Stored items
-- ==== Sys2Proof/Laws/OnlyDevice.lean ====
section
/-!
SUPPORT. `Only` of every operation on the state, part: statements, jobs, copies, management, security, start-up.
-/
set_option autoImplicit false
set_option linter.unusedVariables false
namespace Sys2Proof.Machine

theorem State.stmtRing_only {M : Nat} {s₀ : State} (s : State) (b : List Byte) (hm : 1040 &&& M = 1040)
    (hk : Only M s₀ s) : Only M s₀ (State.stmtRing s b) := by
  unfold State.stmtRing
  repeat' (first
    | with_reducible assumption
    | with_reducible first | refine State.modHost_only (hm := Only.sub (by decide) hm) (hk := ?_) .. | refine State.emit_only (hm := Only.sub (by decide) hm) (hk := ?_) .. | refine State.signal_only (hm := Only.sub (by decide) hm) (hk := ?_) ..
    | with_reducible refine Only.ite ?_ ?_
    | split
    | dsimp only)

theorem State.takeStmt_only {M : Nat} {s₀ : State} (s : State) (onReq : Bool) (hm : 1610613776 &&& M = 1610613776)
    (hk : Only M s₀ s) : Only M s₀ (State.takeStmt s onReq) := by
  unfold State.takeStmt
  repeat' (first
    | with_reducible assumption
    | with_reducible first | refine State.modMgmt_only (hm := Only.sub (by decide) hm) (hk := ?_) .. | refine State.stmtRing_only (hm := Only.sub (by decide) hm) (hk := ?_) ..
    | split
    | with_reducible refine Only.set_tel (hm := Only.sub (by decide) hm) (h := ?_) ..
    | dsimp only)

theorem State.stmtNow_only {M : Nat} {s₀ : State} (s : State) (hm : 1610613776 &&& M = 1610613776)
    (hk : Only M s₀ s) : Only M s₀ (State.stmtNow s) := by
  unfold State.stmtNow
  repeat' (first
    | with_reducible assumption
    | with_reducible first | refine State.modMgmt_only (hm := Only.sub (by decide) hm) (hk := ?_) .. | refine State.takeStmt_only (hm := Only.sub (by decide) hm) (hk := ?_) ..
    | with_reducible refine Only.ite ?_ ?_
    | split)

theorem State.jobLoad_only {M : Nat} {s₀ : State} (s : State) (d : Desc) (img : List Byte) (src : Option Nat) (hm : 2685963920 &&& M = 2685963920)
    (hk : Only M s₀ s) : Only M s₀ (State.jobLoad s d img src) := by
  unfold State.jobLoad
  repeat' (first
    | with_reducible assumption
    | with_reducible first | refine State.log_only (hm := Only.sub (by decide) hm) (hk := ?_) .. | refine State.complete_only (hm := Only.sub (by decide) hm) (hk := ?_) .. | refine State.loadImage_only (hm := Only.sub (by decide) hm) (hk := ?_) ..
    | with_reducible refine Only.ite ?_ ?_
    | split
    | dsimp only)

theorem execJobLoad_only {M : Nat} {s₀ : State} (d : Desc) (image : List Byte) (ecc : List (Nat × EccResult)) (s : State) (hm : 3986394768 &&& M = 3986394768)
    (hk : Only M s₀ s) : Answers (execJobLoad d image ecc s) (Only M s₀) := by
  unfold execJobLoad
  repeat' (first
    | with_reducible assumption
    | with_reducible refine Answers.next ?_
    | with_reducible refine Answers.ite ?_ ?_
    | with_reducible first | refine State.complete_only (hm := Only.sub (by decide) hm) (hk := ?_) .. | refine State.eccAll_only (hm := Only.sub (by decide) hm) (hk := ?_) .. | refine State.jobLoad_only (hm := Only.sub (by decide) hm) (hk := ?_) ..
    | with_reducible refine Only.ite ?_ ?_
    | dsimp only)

* * *

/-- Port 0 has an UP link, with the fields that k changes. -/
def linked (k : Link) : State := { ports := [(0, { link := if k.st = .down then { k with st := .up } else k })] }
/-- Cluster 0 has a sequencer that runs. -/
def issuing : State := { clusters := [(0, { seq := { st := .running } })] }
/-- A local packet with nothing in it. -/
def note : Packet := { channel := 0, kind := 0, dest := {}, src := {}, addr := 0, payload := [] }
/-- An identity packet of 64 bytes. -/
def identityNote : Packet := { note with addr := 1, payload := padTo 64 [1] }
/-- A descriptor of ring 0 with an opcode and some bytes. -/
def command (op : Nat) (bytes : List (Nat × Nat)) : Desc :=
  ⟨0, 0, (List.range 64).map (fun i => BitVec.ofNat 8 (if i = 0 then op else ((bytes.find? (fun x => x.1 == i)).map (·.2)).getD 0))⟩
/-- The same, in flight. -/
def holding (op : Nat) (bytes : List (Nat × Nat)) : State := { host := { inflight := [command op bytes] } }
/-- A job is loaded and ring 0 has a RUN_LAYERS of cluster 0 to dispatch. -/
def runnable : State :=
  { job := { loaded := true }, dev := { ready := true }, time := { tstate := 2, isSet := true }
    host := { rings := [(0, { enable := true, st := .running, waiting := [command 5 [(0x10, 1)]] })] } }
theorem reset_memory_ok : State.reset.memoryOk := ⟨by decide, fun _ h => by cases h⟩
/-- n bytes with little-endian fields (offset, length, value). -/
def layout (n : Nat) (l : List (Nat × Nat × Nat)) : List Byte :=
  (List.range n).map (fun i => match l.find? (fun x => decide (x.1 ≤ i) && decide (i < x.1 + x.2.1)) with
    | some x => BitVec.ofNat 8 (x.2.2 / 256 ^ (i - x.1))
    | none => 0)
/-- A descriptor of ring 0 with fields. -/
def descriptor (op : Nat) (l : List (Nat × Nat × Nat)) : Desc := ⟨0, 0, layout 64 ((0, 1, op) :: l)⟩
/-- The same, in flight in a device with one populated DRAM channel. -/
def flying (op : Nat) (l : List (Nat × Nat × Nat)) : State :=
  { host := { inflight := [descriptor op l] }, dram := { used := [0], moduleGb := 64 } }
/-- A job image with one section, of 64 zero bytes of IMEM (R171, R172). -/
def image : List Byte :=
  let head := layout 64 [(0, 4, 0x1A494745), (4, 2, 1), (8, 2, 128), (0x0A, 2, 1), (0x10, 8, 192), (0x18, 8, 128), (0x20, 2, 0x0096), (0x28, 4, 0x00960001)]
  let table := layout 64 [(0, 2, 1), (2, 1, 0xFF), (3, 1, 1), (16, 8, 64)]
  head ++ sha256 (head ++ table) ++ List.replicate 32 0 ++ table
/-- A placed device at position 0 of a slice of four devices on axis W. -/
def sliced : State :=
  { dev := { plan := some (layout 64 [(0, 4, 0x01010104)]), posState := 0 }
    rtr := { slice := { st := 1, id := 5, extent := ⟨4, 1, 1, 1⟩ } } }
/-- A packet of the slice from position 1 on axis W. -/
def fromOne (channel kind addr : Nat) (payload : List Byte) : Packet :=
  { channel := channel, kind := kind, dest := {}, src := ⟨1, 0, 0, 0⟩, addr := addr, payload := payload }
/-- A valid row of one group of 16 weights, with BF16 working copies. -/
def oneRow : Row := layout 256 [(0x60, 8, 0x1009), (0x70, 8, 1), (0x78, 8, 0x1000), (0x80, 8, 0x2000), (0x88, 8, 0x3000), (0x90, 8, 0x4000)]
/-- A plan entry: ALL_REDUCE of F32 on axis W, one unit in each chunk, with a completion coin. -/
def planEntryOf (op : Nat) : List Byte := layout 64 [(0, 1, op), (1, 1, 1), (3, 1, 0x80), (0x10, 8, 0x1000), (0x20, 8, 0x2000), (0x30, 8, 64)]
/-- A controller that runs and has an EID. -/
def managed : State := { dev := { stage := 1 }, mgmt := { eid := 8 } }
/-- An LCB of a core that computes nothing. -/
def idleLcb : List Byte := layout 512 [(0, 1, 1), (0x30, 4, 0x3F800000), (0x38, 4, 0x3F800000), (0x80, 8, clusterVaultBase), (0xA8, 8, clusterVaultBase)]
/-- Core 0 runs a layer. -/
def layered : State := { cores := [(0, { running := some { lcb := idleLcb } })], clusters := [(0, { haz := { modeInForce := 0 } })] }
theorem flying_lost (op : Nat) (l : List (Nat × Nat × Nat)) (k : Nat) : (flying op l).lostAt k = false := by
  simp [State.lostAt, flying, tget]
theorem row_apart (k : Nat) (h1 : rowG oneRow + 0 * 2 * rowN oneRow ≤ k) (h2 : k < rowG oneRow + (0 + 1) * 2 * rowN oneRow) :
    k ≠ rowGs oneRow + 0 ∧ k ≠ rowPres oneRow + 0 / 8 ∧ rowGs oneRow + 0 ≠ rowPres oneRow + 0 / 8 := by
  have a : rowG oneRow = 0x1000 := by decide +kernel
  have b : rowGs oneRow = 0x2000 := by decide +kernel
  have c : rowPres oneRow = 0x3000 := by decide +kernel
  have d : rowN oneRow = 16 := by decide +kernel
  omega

Exercise
If a line in the data holds the string "false", copy that line.

Problem solution
set_option autoImplicit false
set_option linter.unusedVariables false
theorem flying_lost (op : Nat) (l : List (Nat × Nat × Nat)) (k : Nat) : (flying op l).lostAt k = false := by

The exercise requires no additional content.